Luci spente di notte, arriva la petizione per la riaccensione: "Garantisce sicurezza contro gli infortuni dei pedoni e i furti"
Tiene ancora banco la questione dello spegnimento notturno dell'illuminazione pubblica nelle ore notturne. Tutto pronto per la raccolta firme che chiede al Comune la riattivazione del servizio

BELLUNO. Tiene banco la questione dello spegnimento notturno, dalle 2 alle 5, dei lampioni in Comune di Belluno. Il tema è tornato di attualità dopo l’episodio che ha visto, nei giorni scorsi, un 28enne infortunarsi sul marciapiede in via Vittorio Veneto a Baldenich, davanti alla pizzeria La Bussola, a causa della mancanza di illuminazione che non gli ha permesso di vedere nel buio della notte una deformazione causata da una radice di un albero.
Il caso ha dato lo spunto al gruppo politico SiAmo Belluno, presieduto dall’ex assessore ai lavori pubblici Biagio Giannone, per promuovere una petizione che dai prossimi giorni potrà essere sottoscritta dai cittadini del capoluogo e nella quale vengono fatte tre richieste chiare all’amministrazione comunale: la prima è di illuminare le aree maggiormente frequentate a piedi, la seconda è di concentrare lo spegnimento dei lampioni nelle strade a traffico prevalentemente veicolare e la terza è di investire i risparmi ottenuti da quest'ultima operazione in rinnovo e “distrettualizzazione” del parco luci comunale.
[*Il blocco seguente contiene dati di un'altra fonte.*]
-- ==== Sys2Proof/Machine/Obs.lean ====
section
/-! DEFINITION. Counters and their catalogue, the Still, the Silt recorder's registers, operating time, and Eddy's registers
(R497–R513, R517–R522): commands 327–341. -/

namespace Sys2Proof.Machine

/-! ## The catalogue (R497, R498) -/

/-- The counters of the units that list single registers, in the order of BAR0. -/
def unitList : Nat → List RegId
  | 0 => [.PLM_CNT_DETECT, .PLM_CNT_FALSE_DET, .PLM_CNT_PHR_REJECT, .PLM_CNT_NO_CELL, .PLM_CNT_FCS_FAIL, .PLM_CNT_BLANKED,
      .PLM_CNT_AER_A, .PLM_CNT_AER_B, .PLM_CNT_CLIP_A, .PLM_CNT_CLIP_B]
  | 32 => [.TXF_CNT_SENT, .TXF_CNT_LATE, .TXF_CNT_NO_GRANT, .TXF_CNT_GRANT_LOST, .TXF_CNT_SYNTH_FAULT, .TXF_CNT_CAL,
      .TXF_CNT_CAL_DEFER, .TXF_CNT_CAR_WAIT]
  | 48 => [.CHT_CNT_APPROVED, .CHT_CNT_REFUSED]
  | 64 => [.MAC_CNT_ACK_SENT, .MAC_CNT_ACK_FAIL, .MAC_CNT_VERDICT_LATE, .MAC_CNT_OFF_TEMPLATE, .MAC_CNT_DUPLICATE, .MAC_CNT_REPLAY,
      .MAC_CNT_DUP_NOACK, .MAC_CNT_TX_ACKED, .MAC_CNT_TX_NO_ACK, .MAC_CNT_NACK, .MAC_CNT_BCN_SENT, .MAC_CNT_BCN_FAIL]
  | 65 => [.SPW_CNT_BLOCKS, .SPW_CNT_COPY_FAIL, .SPW_CNT_SKIP]
  | 66 => [.SLC_CNT_LOOKUP, .SLC_CNT_HIT, .SLC_CNT_UNKNOWN, .SLC_CNT_COMMIT, .SLC_CNT_DROP, .SLC_CNT_MOVE, .SLC_CNT_LEARN_NEW,
      .SLC_CNT_LEARN_FAIL, .SLC_CNT_AGED, .SLC_CNT_RELOC, .SLC_CNT_FULL, .SLC_CNT_NO_ROUTE]
  | 67 => [.GRT_CNT_VERIFY, .GRT_CNT_MIC_FAIL, .GRT_CNT_KEY_STALE, .GRT_CNT_PROTECT, .GRT_CNT_DERIVE, .GRT_CNT_CACHE_HIT,
      .GRT_CNT_UNWRAP_FAIL, .GRT_CNT_TX_REFUSED]
  | 68 => [.OCL_CNT_SEAL, .OCL_CNT_DROP, .OCL_CNT_EXC, .OCL_CNT_SEAL_LATE]
  | 72 => [.RUN_CNT_BAD_WORD, .RUN_CNT_OVERRUN, .RUN_CNT_FLUSHED, .RUN_CNT_LOST, .RUN_CNT_ALLOC_FAIL, .RUN_CNT_DOUBLE_FREE]
  | 73 => [.CLP_CNT_SAMPLE, .CLP_CNT_REJECT, .CLP_CNT_TC, .CLP_CNT_PPS_IN]
  | 74 => [.ETH_CNT_RX_OK, .ETH_CNT_RX_FCS, .ETH_CNT_RX_SIZE, .ETH_CNT_RX_FILTER, .ETH_CNT_RX_PAUSE, .ETH_CNT_RX_NO_CELL,
      .ETH_CNT_TX_OK, .ETH_CNT_TX_DROP]
  | 78 => [.HST_CNT_RING_IN, .HST_CNT_RING_OUT, .HST_CNT_DMA_ERR, .HST_CNT_SPI_ERR]
  | 79 => [.FLS_CNT_REFUSED, .FLS_CNT_FLASH_ERR]
  | 80 => [.PWR_CNT_CHAIN_WAKE, .PWR_CNT_CL_WAKE, .PWR_CNT_WAKE_LATE]
  | 81 => [.MEM_CNT_CE, .MEM_CNT_UE, .MEM_CNT_WRITE_POISON, .MEM_CNT_DROP, .MEM_CNT_FLIP]
  | 82 => [.TWN_CNT_HB_RX, .TWN_CNT_BAD_MSG, .TWN_CNT_MIRROR_TX, .TWN_CNT_MIRROR_RX, .TWN_CNT_AIR_MISS, .TWN_CNT_TAKEOVER,
      .TWN_CNT_DUP_SUSPECT]
  | 83 => [.OBS_CNT_SILT_KEPT, .OBS_CNT_SILT_SUPP, .OBS_CNT_SILT_LOST, .OBS_CNT_EDDY]
  | _ => []

/-- The counters of unit `u` as copies of registers, in the order of the unit (R497). -/
def unitCounters (u : Nat) : List (RegId × Nat × Nat) :=
  let lone (first : Nat) : List (RegId × Nat × Nat) := (unitList first).map fun id => (id, u - first, 0)
  let row (id : RegId) (i n : Nat) : List (RegId × Nat × Nat) := (List.range n).map fun k => (id, i, k)
  let pairs (id : RegId) (i n : Nat) : List (RegId × Nat × Nat) := (List.range (2 * n)).map fun k => (id, i + k / 2, k % 2)
  if u < 16 then lone 0
  else if u < 32 then row .PLM_RILL_FRAMES (u - 16) 64
  else if u < 48 then lone 32
  else if u < 64 then lone 48
  else if u < 68 then lone u
  else if u < 72 then lone 68
  else if u < 74 then lone u
  else if u < 78 then lone 74
  else if u < 84 then lone u
  else if u < 180 then row .OBS_RILL_CNT (16 * ((u - 84) / 6) + (u - 84) % 6) 64
  else if u < 196 then row .OBS_CAR_SENT (u - 180) 64
  else if u < 260 then pairs .OBS_RUN_CNT (4 * (u - 196)) 4
  else if u < 292 then pairs .OBS_THR_CNT (4 * (u - 260)) 4
  else []

/-- The offset in BAR0 of copy (i, j) of a register (R524). -/
def regOffset (id : RegId) (i j : Nat) : Nat := id.place.base + i * id.place.ostride + j * id.place.istride

/-- OBS_UNIT_u (R498). -/
def unitWord (u : Nat) : Word :=
  match unitCounters u with
  | (id, i, j) :: rest =>
    let stride := if 16 ≤ u && u < 32 then 8 else 1
    BitVec.ofNat 64 (regOffset id i j + (rest.length + 1) * 2 ^ 32 + stride * 2 ^ 40)
  | [] => 0

/-- A register of the register file is a counter of the catalogue. -/
def counterKeys : List Nat := (List.range 292).flatMap fun u => (unitCounters u).map fun c => regKey c.1 c.2.1 c.2.2

/-! ## The Still (R500–R504) -/

/-- A Still is asked for (R500, R503): refused while one is held; no effect while one is pending or during the power-fail sequence. -/
def State.stillTake (s : State) : State :=
  if s.flag F.OBS_STAT_STILL_HELD then
    let was := match s.obs.refused with
      | some (c, was) => if c = s.cycle then was else s.flag F.OBS_EVT_STILL_REFUSED
      | none => s.flag F.OBS_EVT_STILL_REFUSED
    { s with obs := { s.obs with refused := some (s.cycle, was) } }.raise F.OBS_EVT_STILL_REFUSED
  else if s.flag F.OBS_STAT_STILL_PENDING || s.pwr.phase == .failing then s
  else s.setFld F.OBS_STAT_STILL_PENDING 1

/-- The Still is released (R503): a TAKE that its own cycle refused acts after it (R504). -/
def State.stillRelease (s : State) : State :=
  let s' := { s with obs := { s.obs with refused := none } }.setFld F.OBS_STAT_STILL_HELD 0
  match s.obs.refused with
  | some (c, was) => if c = s.cycle then (if was then s' else s'.retract F.OBS_EVT_STILL_REFUSED).stillTake else s'
  | none => s'

/-- A write of OBS_STILL_CTL (R500, R502–R504): a release acts before a take. -/
def State.stillWrite (s : State) (d : Word) : State :=
  let was := s.flag F.OBS_STILL_CTL_AUTO
  let s := s.setReg .OBS_STILL_CTL 0 0 (d &&& 0xFFFF000C)
  let s := s.on (d.getLsbD 3 && !was) fun s => { s with obs := { s.obs with autoSince := s.clp.now } }
  let s := s.on (d.getLsbD 1 && !s.flag F.OBS_STAT_STILL_PENDING) State.stillRelease
  s.on (d.getLsbD 0) State.stillTake

/-- STILL_TAKE (R500): a write of OBS_STILL_CTL with TAKE set. -/
def execStillTake (d : Word) (s : State) : Out := .next (s.powered fun s => s.stillWrite (d ||| 1))
/-- STILL_RELEASE (R503): a write of OBS_STILL_CTL with RELEASE set and TAKE clear. -/
def execStillRelease (d : Word) (s : State) : Out := .next (s.powered fun s => s.stillWrite (d &&& ~~~1 ||| 2))

/-- STILL_AUTO (R503): AUTO_S seconds after the last automatic request, or after AUTO was set. -/
def execStillAuto (s : State) : Out :=
  if s.flag F.OBS_STILL_CTL_AUTO then
    let s := s.advanceTo (s.obs.autoSince + 10 ^ 9 * max 1 (s.fld F.OBS_STILL_CTL_AUTO_S))
    .next { s with obs := { s.obs with autoSince := s.clp.now } }.stillTake
  else .next s

/-- The time that every thread has spent Waiting is in its counter. -/
def State.waitCounts (s : State) : State := (List.range 128).foldl (fun s t => s.waitCount t) s

/-- The counters that do not read 0, by 64 × unit + index. -/
def State.counterCopy (s : State) : SMap Nat :=
  (List.range 292).flatMap fun u =>
    ((unitCounters u).zipIdx.map fun e => (64 * u + e.2, (s.reg e.1.1 e.1.2.1 e.1.2.2).toNat)).filter fun e => e.2 != 0

/-- Every counter is 0. -/
def State.countersClear (s : State) : State := { s with regs := s.regs.filter fun e => !counterKeys.contains e.1 }

/-- The shadows and their sequence words as they read: on the edge of a Still, those of the Still before (R504). -/
def State.shadows (s : State) : SMap Nat × SMap Nat :=
  if s.obs.shadowWas.1 = s.cycle then s.obs.shadowWas.2 else (s.obs.shadow, s.obs.shadowSeq)

/-- STILL_SNAPSHOT (R500–R502): at the first edge of the fabric clock after the next trickle tick. -/
def execStillSnapshot (s : State) : Out :=
  if s.flag F.OBS_STAT_STILL_PENDING && s.pwr.phase != .failing then
    let (v, s) := s.fresh
    let s := (s.advanceTo (tickTime (ticksAt s.clp.now + 1) + v % 2)).waitCounts
    let seq := (s.fld F.OBS_STILL_SEQ_SEQ + 1) % 2 ^ 32
    let s := { s with obs := { s.obs with
      shadow := s.counterCopy, shadowSeq := (List.range 292).map fun u => (u, seq)
      shadowWas := (s.cycle, s.obs.shadow, s.obs.shadowSeq) } }
    let s := s.on (s.flag F.OBS_STILL_CTL_CLEAR) State.countersClear
    let s := s.setFld F.OBS_STILL_SEQ_SEQ seq
    let s := (s.setFld F.OBS_STILL_S_SEC (s.fullNs / 10 ^ 9)).setFld F.OBS_STILL_NS_NS (s.fullNs % 10 ^ 9)
    .next (((s.setFld F.OBS_STAT_STILL_PENDING 0).setFld F.OBS_STAT_STILL_HELD 1).raise F.OBS_EVT_STILL_DONE)
  else .next s

/-! ## The Silt recorder's registers (R505–R513) -/

/-- A write of OBS_SILT_POST (R507): any code from Jomuter (requester 129), 384–511 from the others. -/
def State.siltPostWrite (s : State) (req code value : Nat) : State :=
  let code := code % 512
  let rank := if req = 128 then 1 else if req = 129 then 2 else 3 + req
  if req = 129 ∨ 384 ≤ code then s.siltPost code value rank else s.raise F.OBS_EVT_POST_REFUSED

/-- SILT_POST (R507). -/
def execSiltPost (req code value : Nat) (s : State) : Out := .next (s.powered fun s => s.siltPostWrite req code value)

/-- A code without its statistics; configuration and the rate window stay (R508). -/
def SiltCode.clear (c : SiltCode) : SiltCode := { c with count := 0, min := 0, max := 0, firstHour := 0, lastHour := 0, bins := [] }

/-- The statistics of every code are cleared (R508); the posts of this cycle count after that (R516). -/
def State.statClear (s : State) : State :=
  let clear (m : SMap SiltCode) : SMap SiltCode := m.map fun e => (e.1, e.2.clear)
  let u := s.siltTurn
  let codes := u.posts.foldl (fun m p => SMap.put m p.2.1 ((SMap.getD m p.2.1 {}).note p.2.2 s.opHour)) (clear s.obs.codes)
  { s with obs := { s.obs with codes := codes, turn := { u with codes := clear u.codes } } }

/-- A write of OBS_SILT_CTL (R508, R513). -/
def State.siltCtlWrite (s : State) (d : Word) : State :=
  let s := s.setReg .OBS_SILT_CTL 0 0 (d &&& 0xFFFFFFF0)
  let s := s.on (d.getLsbD 1) State.statClear
  s.on (d.getLsbD 0 || decide (s.flushMark ≤ s.obs.bufCount)) State.siltStart

/-- STAT_CLEAR (R508): a write of OBS_SILT_CTL that keeps its fields. -/
def execStatClear (s : State) : Out := .next (s.powered fun s => s.siltCtlWrite (s.reg .OBS_SILT_CTL 0 0 &&& ~~~1 ||| 2))
/-- SILT_FLUSH (R513). -/
def execSiltFlush (s : State) : Out := .next (s.powered fun s => s.siltCtlWrite (s.reg .OBS_SILT_CTL 0 0 &&& ~~~2 ||| 1))

/-- SILT_FLUSH_TIMER (R513): one starts FLUSH_S seconds after the oldest record. -/
def execSiltFlushTimer (s : State) : Out :=
  if 0 < s.obs.bufCount ∧ s.flag F.OBS_STAT_FLUSHING = false then
    .next ((s.advanceTo (s.obs.bufSince + 10 ^ 9 * max 1 (s.fld F.OBS_SILT_CTL_FLUSH_S))).siltStart)
  else .next s

/-- SILT_FLUSH_DONE (R513): the flash port has served the whole flush. -/
def execSiltFlushDone (s : State) : Out :=
  if s.flag F.OBS_STAT_FLUSHING && s.siltIdle then .next s.siltDone else .next s

/-- SILT_RING_SCAN (R512): the scan after flash discovery, whatever that found, ends. -/
def execSiltRingScan (dt : Nat) (s : State) : Out :=
  if s.flag F.OBS_STAT_RESTORED || !s.fls.discovered || !s.memReady 7 then .next s else .next (s.after dt).ringScan

/-- OP_HOUR (R512): an operating hour ends, and a record of code 274 is written. -/
def execOpHour (s : State) : Out :=
  if s.released then
    let left := 3600 - s.fld F.OBS_OP_SEC_SEC
    let s := s.advanceTo (s.obs.opSince + left * 10 ^ 9)
    let s := { s with obs := { s.obs with opSince := s.obs.opSince + left * 10 ^ 9 } }
    let s := (s.setFld F.OBS_OP_HOURS_HOURS (s.fld F.OBS_OP_HOURS_HOURS + 1)).setFld F.OBS_OP_SEC_SEC 0
    .next (s.siltPost 274 0)
  else .next s

/-- The code that OBS_SILT_CODE_SEL selects. -/
def State.siltSel (s : State) : SiltCode := SMap.getD s.obs.codes (s.fld F.OBS_SILT_CODE_SEL_CODE) {}

/-- OBS_SILT_CODE_CFG as it reads (R506, R509, R510). -/
def State.siltCfg (s : State) : Word :=
  let c := s.siltSel
  let urgent := c.urgent.getD (urgentCodes.contains (s.fld F.OBS_SILT_CODE_SEL_CODE))
  BitVec.ofNat 64 (c.rate % 256 + c.binBase % 32 * 256 + (if urgent then 8192 else 0))

/-- A write of OBS_SILT_CODE_CFG. -/
def State.siltCfgWrite (s : State) (d : Word) : State :=
  let n := d.toNat
  let c := { s.siltSel with rate := bits n 0 8, binBase := bits n 8 5, urgent := some (d.getLsbD 13) }
  { s with obs := { s.obs with codes := SMap.put s.obs.codes (s.fld F.OBS_SILT_CODE_SEL_CODE) c } }.siltSettle

/-- OBS_SILT_STAT_DATA as it reads (R508). -/
def State.siltData (s : State) : Word :=
  let c := s.siltSel
  BitVec.ofNat 64 (match s.fld F.OBS_SILT_STAT_IDX_ITEM with
    | 0 => c.count
    | 1 => c.min
    | 2 => c.max
    | 3 => c.firstHour
    | 4 => c.lastHour
    | n => if 16 ≤ n then SMap.getD c.bins (n - 16) 0 else 0)

/-! ## Eddy (R517–R520) -/

/-- A frame that point `k` holds goes on from there. -/
def State.eddyRelease (s : State) (k : Nat) : State :=
  let (f, s) := s.unhold k
  match f with
  | none => s
  | some f =>
    if k < 4 then s.ethCheck k (s.fullOfPast f.ts) f
    else if k < 8 then { s with eth := { s.eth with sent := s.eth.sent ++ [(k - 4, f.bytes)] } }
    else if k = 8 then (if s.role = 0 then s else s.twnReceive f)
    else s.twnEmit f

/-- OPEN clears: every point is disabled and releases what it holds (R518). -/
def State.eddyClose (s : State) : State :=
  let s := s.setFld F.OBS_STAT_OPEN 0
  (List.range 10).foldl (fun s k => (s.setFld F.OBS_EDDY_CFG_EN 0 k).eddyRelease k) s

/-- A write of OBS_EDDY_KEY (R518): the first key begins the sequence; the second, within 1 ms, opens; any other write closes. -/
def State.eddyKeyWrite (s : State) (d : Word) : State :=
  let n := d.toNat % 2 ^ 32
  let inTime := match s.obs.eddyKeyAt with | some t => decide (s.clp.now ≤ t + 1000000) | none => false
  let after (s : State) (k : Option Nat) : State := { s with obs := { s.obs with eddyKeyAt := k } }
  if n = 0x0000EDD1 then after s (some s.clp.now)
  else if n = 0x1EDD0000 ∧ inTime = true ∧ s.flag F.OBS_STAT_LOCKED = false then after (s.setFld F.OBS_STAT_OPEN 1) none
  else (after s none).eddyClose.on (d.getLsbD 31) fun s =>
    (s.setFld F.OBS_STAT_LOCKED 1).setFld F.OBS_EDDY_KEY_LOCK 1

/-- EDDY_KEY (R518): the write comes `dt` ns on. -/
def execEddyKey (dt : Nat) (d : Word) (s : State) : Out := .next ((s.after dt).powered fun s => s.eddyKeyWrite d)
/-- EDDY_LOCK (R518). -/
def execEddyLock (s : State) : Out := .next (s.powered fun s => s.eddyKeyWrite 0x80000000)

/-- A write of OBS_EDDY_SEED_k (R519). -/
def State.eddySeedWrite (s : State) (k : Nat) (d : Word) : State :=
  let n := d.toNat % 2 ^ 32
  (s.setReg .OBS_EDDY_SEED k 0 (BitVec.ofNat 64 n)).setPoint k { s.point k with lfsr := BitVec.ofNat 32 (if n = 0 then 1 else n) }

/-- EDDY_SEED_WRITE (R519). -/
def execEddySeedWrite (k : Nat) (d : Word) (s : State) : Out := .next (s.powered fun s => s.eddySeedWrite (k % 10) d)

/-- A write of OBS_EDDY_CFG_k (R518, R520): none while OPEN is clear; clearing EN releases a held frame. -/
def State.eddyCfgWrite (s : State) (k : Nat) (d : Word) : State :=
  if s.flag F.OBS_STAT_OPEN then
    let s := s.setReg .OBS_EDDY_CFG k 0 (d &&& 0xFF1F)
    if d.getLsbD 0 then s else s.eddyRelease k
  else s

/-- EDDY_HOLD_RELEASE (R520): 1 ms after it was held, a frame passes. (A frame whose REORD_N + 1 successors have passed left with the last
of them.) -/
def execEddyHoldRelease (k : Nat) (s : State) : Out :=
  let k := k % 10
  match (s.point k).held with
  | some h => .next ((s.advanceTo (h.since + 1000000)).eddyRelease k)
  | none => .next s

end Sys2Proof.Machine
end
“Nei mesi scorsi, abbiamo raccolto numerose altre segnalazioni da parte dei residenti della città circa la necessità di riattivare l'illuminazione pubblica nelle strade cittadine e quindi abbiamo voluto tradurre queste richieste, e le nostre proposte, in una petizione che vogliamo sottoporre all'attenzione di Palazzo Rosso una volta ottenuto un numero adeguato di firme. Già in estate abbiamo avuto l’occasione di confrontarci sul tema con il sindaco Oscar De Pellegrin e l’assessore al bilancio Paolo Gamba, che ringraziamo per la disponibilità, esprimendo loro le nostre preoccupazioni e le nostre proposte. Ci hanno fornito alcune rassicurazioni, soprattutto in vista dell’ingresso di un nuovo gestore, ma abbiamo scelto di proseguire comunque con la strada della petizione, intesa come aiuto all’amministrazione per capire quale sia l’opinione dei nostri concittadini circa la necessità o meno di questa riaccensione” fa sapere Biagio Giannone.
Dal sodalizio fanno sapere inoltre che alla base della richiesta c'è soprattutto la necessità di maggior sicurezza sia per contrastare i furti che per garantire l'incolumità dei pedoni che camminano per le strade della città precisando inoltre che la petizione non vuole essere polemica nei confronti dell'amministrazione comunale ma anzi vuole essere una proposta utile anche ad una razionalizzazione dei costi e dei consumi.
La scelta di spegnere in determinati orari notturni i lampioni, in alcune zone periferiche, fu infatti presa nella primavera 2022 alla fine del mandato della precedente amministrazione, di cui lo stesso Giannone faceva parte, per far fronte al boom dei costi dell'energia elettrica che era aumentata del 50-60%. Una sperimentazione che è poi proseguita in questi anni, nonostante la diminuzione progressiva dei costi dell’energia, e che ha fatto giungere SiAmo Belluno alla considerazione che se si vuole continuare con lo spegnimento, questo venga fatto nelle aree dove può creare meno disagi alla cittadinanza come strade con solo traffico veicolare.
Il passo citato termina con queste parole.